Issue No. 34, February 1999

Concern over Russian Early-Warning Systems

On 10 February, The Washington Post featured an article alleging serious deficiencies in Russia's system of satellites deployed to provide early-warning of the launch of US nuclear missiles. The Post claimed that Russia was no longer able to provide 24-hour satellite surveillance of US launch-silos and submarines. The article quoted Russian expert Paul Podvig, from the Moscow Centre for Arms Control, Energy and Environmental Studies: "Over the last five or six years, Russia kept the [satellite] configuration working all the time... But it started disintegrating at the beginning of 1998. The situation in the last six years wasn't good, but they had reserves. They kept it working. Now, they have used up those reserves.

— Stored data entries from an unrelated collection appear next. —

-- ==== Sys2Proof/Machine/Operands.lean ====
section
/-! DEFINITION. Operand assembly: the run descriptor and its scan (R61, R62, R111), the dispatch key (R64), the codes and
packed layouts (R66 to R68). -/

namespace Sys2Proof.Machine

/-- The run descriptor RUN (R61). -/
structure Run where
  level : Level
  len : Nat
  offset : Nat
  deriving DecidableEq, Repr

/-- `after = offset + L` (R62, R112). -/
def Run.after (r : Run) : Nat := r.offset + r.len

/-- How many samples from index `j` on, at most `fuel`, keep level `v`: the loop of R111. -/
def sameLevelCount (s : State) (v : Level) (j : Nat) : Nat → Nat
  | 0 => 0
  | fuel + 1 => if levelAt s j = v then sameLevelCount s v (j + 1) fuel + 1 else 0

/-- The run that begins at the cursor (R111); it ends at the first change of level or at `total`. -/
def nextRun (s : State) : Run :=
  let v := levelAt s s.pc
  { level := v, len := 1 + sameLevelCount s v (s.pc + 1) (s.total - (s.pc + 1)), offset := s.pc }

/-- The state after `next_run`: the cursor at the first sample of the next run (R111, R112). -/
def scanned (s : State) : State := { s with pc := (nextRun s).after }

/-- The state codes of R66. -/
def FsmState.code : FsmState → BitVec 3
  | .idle => 0
  | .startFirstHalf => 1
  | .startSecondHalf => 2
  | .dataFirstHalf => 3
  | .dataSecondHalf => 4

/-- `pm` of KEY: whether `pend` equals the level, 0 while `pend` holds no value (R64). -/
def pendMatches (s : State) (v : Level) : Bool := s.pend == some v

/-- KEY of a run in a state (R64). -/
def keyOf (s : State) (r : Run) : Key :=
  packKey s.fsm.code (classify r.level r.len s.n) (pendMatches s r.level)

/-- The kind codes of R67. -/
def Kind.code : Kind → Nat
  | .data => 0
  | .frameError => 1
  | .parityError => 2

/-- The kind of a code; 3 is reserved (R67). -/
def Kind.ofCode : Nat → Option Kind
  | 0 => some .data
  | 1 => some .frameError
  | 2 => some .parityError
  | _ => none

/-- The OPEN widths of R2: INDEX_WIDTH, BITCOUNT_WIDTH, VALUE_WIDTH. -/
structure Widths where
  index : Nat
  bitCount : Nat
  value : Nat
  deriving DecidableEq, Repr

/-- The defaults of R2. -/
def Widths.default : Widths := { index := 32, bitCount := 16, value := 32 }

/-- What stands in the fields that R68 leaves unspecified; arguments, so that nothing rests on them (U7, log entry 21). -/
structure Fill where
  stop : Nat
  bitCount : Nat
  value : Nat
  deriving DecidableEq, Repr

/-- ITEM, the stored form of a Decoded Item, least significant field first (R68). A number too wide for its field loses
its upper bits (D5, D6). -/
def packItem (w : Widths) (f : Fill) (it : Item) : Nat :=
  let W := 2 ^ w.index
  let B := 2 ^ w.bitCount
  let V := 2 ^ w.value
  let value := it.value.getD f.value % V
  let count := it.bitCount.getD f.bitCount % B
  let stop := it.stopIndex.getD f.stop % W
  it.kind.code + 4 * (it.stopIndex.isSome.toNat
    + 2 * (it.startIndex % W + W * (stop + W * (count + B * value))))

/-- Reading ITEM back (R68): the fields that R68 leaves unspecified come back absent, kind code 3 gives no item. -/
def unpackItem (w : Widths) (x : Nat) : Option Item :=
  let W := 2 ^ w.index
  let B := 2 ^ w.bitCount
  let V := 2 ^ w.value
  let rest := x / 8
  match Kind.ofCode (x % 4) with
  | none => none
  | some k => some
    { kind := k
      value := if k = .data then some (rest / (W * W * B) % V) else none
      bitCount := if k = .data then some (rest / (W * W) % B) else none
      startIndex := rest % W
      stopIndex := if x / 4 % 2 = 1 then some (rest / W % W) else none }

/-- RUN in packed form (R61). -/
def packRun (w : Widths) (r : Run) : Nat :=
  r.offset % 2 ^ w.index + 2 ^ w.index * (r.len % 2 ^ w.index + 2 ^ w.index * r.level.toNat)

/-- The register numbers of R28. -/
def HostReg.number : HostReg → Nat
  | .ctrl => 0
  | .status => 1
  | .sampleRate => 2
  | .baudRate => 3
  | .startOffset => 4
  | .startOffsetValid => 5
  | .srcSel => 6
  | .length => 7
  | .itemCount => 8

/-- STATUS as a word: BUSY is bit 0, DONE bit 1 (R26). -/
def statusWord (s : State) : Nat := s.busy.toNat + 2 * s.done.toNat

end Sys2Proof.Machine
end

The problem is serious."

Reacting to the report later that day, State Department spokesperson James Rubin conceded: "We are concerned about the potential deterioration of Russia's ballistic missile attack warning capabilities." However, Rubin added that, given the negligible chance of an actual attack, there was no need to panic: "[W]e believe the idea that there are increased risks of a serious miscalculation overstates the current Russian launch posture, which is based on their assessment of whether there is a real chance of a nuclear or conventional attack."

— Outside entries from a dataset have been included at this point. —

-- ==== Sys2Proof/Tests/Slice0.lean ====
section
/-! SUPPORT. The model's own tests. Expected values come from spec/95_test_vectors.md (its T, W, E vectors and section 2.1),
from the tables of spec/30_encoding.md, or from the rule named. The last part shows, for every statement with hypotheses, a
concrete case that meets them. -/

namespace Sys2Proof.Tests

open Sys2Proof Sys2Proof.Machine

/-! ## Well-formedness: an ill-formed term for each check -/

theorem test_wf_refuses_idle_hold_of_long_high : (Instr.idleHold true true false true false).wf = false := by decide
theorem test_wf_refuses_sf1_reject_of_low_half : (Instr.sf1Reject false true true false false).wf = false := by decide
theorem test_wf_refuses_ss2_reject_of_high_full : (Instr.ss2Reject true true false false true).wf = false := by decide
theorem test_wf_refuses_ds2_err_of_good_half : (Instr.ds2Err true true true false false).wf = false := by decide
theorem test_wf_accepts_idle_hold_of_long_low : (Instr.idleHold false true false true false).wf = true := by decide

/-! ## Decoding: words written out bit by bit from the patterns of R65 and from R69 -/

theorem test_decode_idle_arm : decodeKey 0b00011010 = .instr (.idleArm true false false) := by decide
theorem test_decode_idle_hold : decodeKey 0b00001010 = .instr (.idleHold false true false true false) := by decide
theorem test_decode_sf1_accept : decodeKey 0b00101101 = .instr (.sf1Accept false true) := by decide
theorem test_decode_sf1_reject : decodeKey 0b00111100 = .instr (.sf1Reject true true true false false) := by decide
theorem test_decode_ss2_half : decodeKey 0b01011100 = .instr (.ss2Half false) := by decide
theorem test_decode_ss2_full : decodeKey 0b01011000 = .instr (.ss2Full false) := by decide
theorem test_decode_ss2_reject : decodeKey 0b01011010 = .instr (.ss2Reject true true false true false) := by decide
theorem test_decode_df1_short : decodeKey 0b01110100 = .instr (.df1Short true true false false) := by decide
theorem test_decode_df1_stop : decodeKey 0b01111011 = .instr (.df1Stop true false true) := by decide
theorem test_decode_df1_next : decodeKey 0b01101101 = .instr (.df1Next false true true) := by decide
theorem test_decode_ds2_bit_stop : decodeKey 0b10011010 = .instr (.ds2BitStop true false) := by decide
theorem test_decode_ds2_bit_half : decodeKey 0b10001100 = .instr (.ds2BitHalf false) := by decide
theorem test_decode_ds2_bit_full : decodeKey 0b10011000 = .instr (.ds2BitFull true) := by decide
theorem test_decode_ds2_err : decodeKey 0b10011011 = .instr (.ds2Err true true false true true) := by decide
theorem test_decode_reserved_state : decodeKey 0b11100000 = .reject .reservedState := by decide
theorem test_decode_enc_start : decodeHb2 true 0b01 = .instr .encStart := by decide
theorem test_decode_enc_bit1 : decodeHb2 false 0b01 = .instr .encBit1 := by decide
theorem test_decode_enc_bit0 : decodeHb2 false 0b10 = .instr .encBit0 := by decide
theorem test_decode_enc_idle : decodeHb2 false 0b11 = .instr .encIdle := by decide
theorem test_decode_hb2_zero : decodeHb2 false 0b00 = .reject .noSuchSymbol := by decide

/-- The byte of each opcode-table row's "match" decodes to the row; ENC.BIT1 shares its symbol with ENC.START. -/
theorem test_table_words : (decodeTableWord 8 0x12).map Instr.isFirst = some false ∧
    decodeTableWord 8 0x00 = some (.idleHold false false false false false) ∧
    decodeTableWord 8 0x80 = some (.ds2Err false false false false false) ∧
    decodeTableWord 8 0x01 = some .encStart ∧ decodeTableWord 8 0x02 = some .encBit0 ∧
    decodeTableWord 8 0x03 = some .encIdle ∧ decodeTableWord 8 0xA0 = none := by decide

/-! ## One step on a small state -/

/-- A pass with N = 4 about to scan a run of `len` samples of level `v` at `offset`, the next sample of the other level. -/
def atRun (f : FsmState) (pend : Option Level) (value bitCount fsi : Nat) (v : Level) (len offset total : Nat) : State :=
  { State.reset with
    busy := true, n := 4, fsm := f, pend := pend, value := value, bitCount := bitCount, fsi := fsi,
    pc := offset, total := total,
    digital := if v then fillDigital true offset len []
      else Memory.write unwrittenLevel (offset + len) true [] }

/-- The columns of the step tables of 95_test_vectors.md section 2.5 after a step. -/
structure Seen where
  fsm : FsmState
  pend : Option Level
  value : Nat
  bitCount : Nat
  fsi : Nat
  items : List Item
  deriving DecidableEq, Repr

/-- What a step leaves, in those columns. -/
def seen : Host.Outcome State Fault Refusal → Option Seen
  | .next t => some ⟨t.fsm, t.pend, t.value, t.bitCount, t.fsi, t.items⟩
  | _ => none

/-- `Data{value, bit_count, start, stop}`. -/
def dataOf (v c a b : Nat) : Item := ⟨.data, some v, some c, a, some b⟩
/-- `FrameError{start, stop}`. -/
def errorOf (a b : Nat) : Item := ⟨.frameError, none, none, a, some b⟩

theorem test_idle_arm_T1 : seen (step (atRun .idle none 0 0 0 true 12 0 100)) =
    some ⟨.startFirstHalf, none, 0, 0, 12, []⟩ := by decide
theorem test_idle_hold_T2 : seen (step (atRun .idle none 0 0 0 true 11 0 100)) =
    some ⟨.idle, none, 0, 0, 0, []⟩ := by decide
theorem test_idle_hold_low_T3 : seen (step (atRun .idle none 0 0 0 false 12 0 100)) =
    some ⟨.idle, none, 0, 0, 0, []⟩ := by decide
theorem test_sf1_accept_T13 : seen (step (atRun .startFirstHalf (some true) 37 6 52 false 4 52 100)) =
    some ⟨.startSecondHalf, some true, 0, 0, 52, []⟩ := by decide
theorem test_sf1_reject_T10 : seen (step (atRun .startFirstHalf none 0 0 12 false 6 12 100)) =
    some ⟨.idle, none, 0, 0, 12, []⟩ := by decide
theorem test_sf1_reject_T12 : seen (step (atRun .startFirstHalf none 0 0 12 true 4 12 100)) =
    some ⟨.idle, none, 0, 0, 12, []⟩ := by decide
theorem test_ss2_half_T16 : seen (step (atRun .startSecondHalf none 0 0 12 true 5 16 100)) =
    some ⟨.dataFirstHalf, none, 0, 0, 12, []⟩ := by decide
theorem test_ss2_full_T17 : seen (step (atRun .startSecondHalf none 0 0 12 true 6 16 100)) =
    some ⟨.dataSecondHalf, some true, 0, 0, 12, []⟩ := by decide
theorem test_ss2_reject_T19 : seen (step (atRun .startSecondHalf none 0 0 12 true 12 16 100)) =
    some ⟨.idle, none, 0, 0, 12, []⟩ := by decide
theorem test_df1_short_T31 : seen (step (atRun .dataFirstHalf (some true) 5 3 12 false 2 98 100)) =
    some ⟨.idle, some true, 5, 3, 12, [errorOf 12 100]⟩ := by decide
theorem test_df1_stop_T29 : seen (step (atRun .dataFirstHalf none 0 0 12 false 12 20 100)) =
    some ⟨.startFirstHalf, none, 0, 0, 32, [dataOf 0 0 12 28]⟩ := by decide
theorem test_df1_stop_clamp_T48 : seen (step (atRun .dataFirstHalf (some false) 1 1 12 true 12 16 28)) =
    some ⟨.startFirstHalf, some false, 1, 1, 28, [dataOf 1 1 12 27]⟩ := by decide
theorem test_df1_next_T24 : seen (step (atRun .dataFirstHalf none 0 0 12 false 8 20 100)) =
    some ⟨.dataSecondHalf, some false, 0, 0, 12, []⟩ := by decide
theorem test_ds2_bit_stop_T37 : seen (step (atRun .dataSecondHalf (some true) 2 2 12 false 12 40 100)) =
    some ⟨.startFirstHalf, some true, 4, 3, 52, [dataOf 4 3 12 28]⟩ := by decide
theorem test_ds2_bit_half_T32 : seen (step (atRun .dataSecondHalf (some false) 2 2 12 true 4 40 100)) =
    some ⟨.dataFirstHalf, some false, 5, 3, 12, []⟩ := by decide
theorem test_ds2_bit_full_T36 : seen (step (atRun .dataSecondHalf (some true) 2 2 12 false 8 40 100)) =
    some ⟨.dataSecondHalf, some false, 4, 3, 12, []⟩ := by decide
theorem test_ds2_err_short_T38 : seen (step (atRun .dataSecondHalf (some false) 2 2 12 true 2 40 100)) =
    some ⟨.idle, some false, 2, 2, 12, [errorOf 12 42]⟩ := by decide
theorem test_ds2_err_wins_over_stop_T42 : seen (step (atRun .dataSecondHalf (some true) 2 2 12 true 12 40 100)) =
    some ⟨.idle, some true, 2, 2, 12, [errorOf 12 52]⟩ := by decide

/-- The cursor, BUSY and DONE after a step. -/
def ending : Host.Outcome State Fault Refusal → Option (Nat × Bool × Bool)
  | .next t => some (t.pc, t.busy, t.done)
  | _ => none

/-- R87: the pass goes on while samples are left, and ends with the run that reaches `total`. -/
theorem test_pass_goes_on : ending (step (atRun .idle none 0 0 0 true 12 0 13)) = some (12, true, false) := by decide
theorem test_pass_ends : ending (step (atRun .idle none 0 0 0 true 12 0 12)) = some (12, false, true) := by decide

/-! ## The encoder (section 2.7 of 95_test_vectors.md) -/

/-- A state whose encoder is in the middle of a frame. -/
def sending (frame : Option (List Bool)) (queue : List (List Bool)) : State :=
  { State.reset with encFrame := frame, encQueue := queue, encOut := [true] }

/-- The encoder's output after a step. -/
def sent : Host.Outcome State Fault Refusal → Option (List Level × Option (List Bool))
  | .next t => some (t.encOut, t.encFrame)
  | _ => none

On 11 February, an unnamed Russian Defence Ministry was quoted by the Interfax news agency as saying that the existing system was perfectly adequate: "In coordination with other structures, Russia's early-warning system fully monitors the possible launch of ground- or sea-based US intercontinental ballistic missiles."

Reports: Russia's missile defenses eroding, Washington Post, 10 February; US says concerned over Russia's missile defense, Xinhua, 11 February; Our missile early warning systems are fine - Russia, Reuters, 11 February.

© 1999 The Acronym Institute.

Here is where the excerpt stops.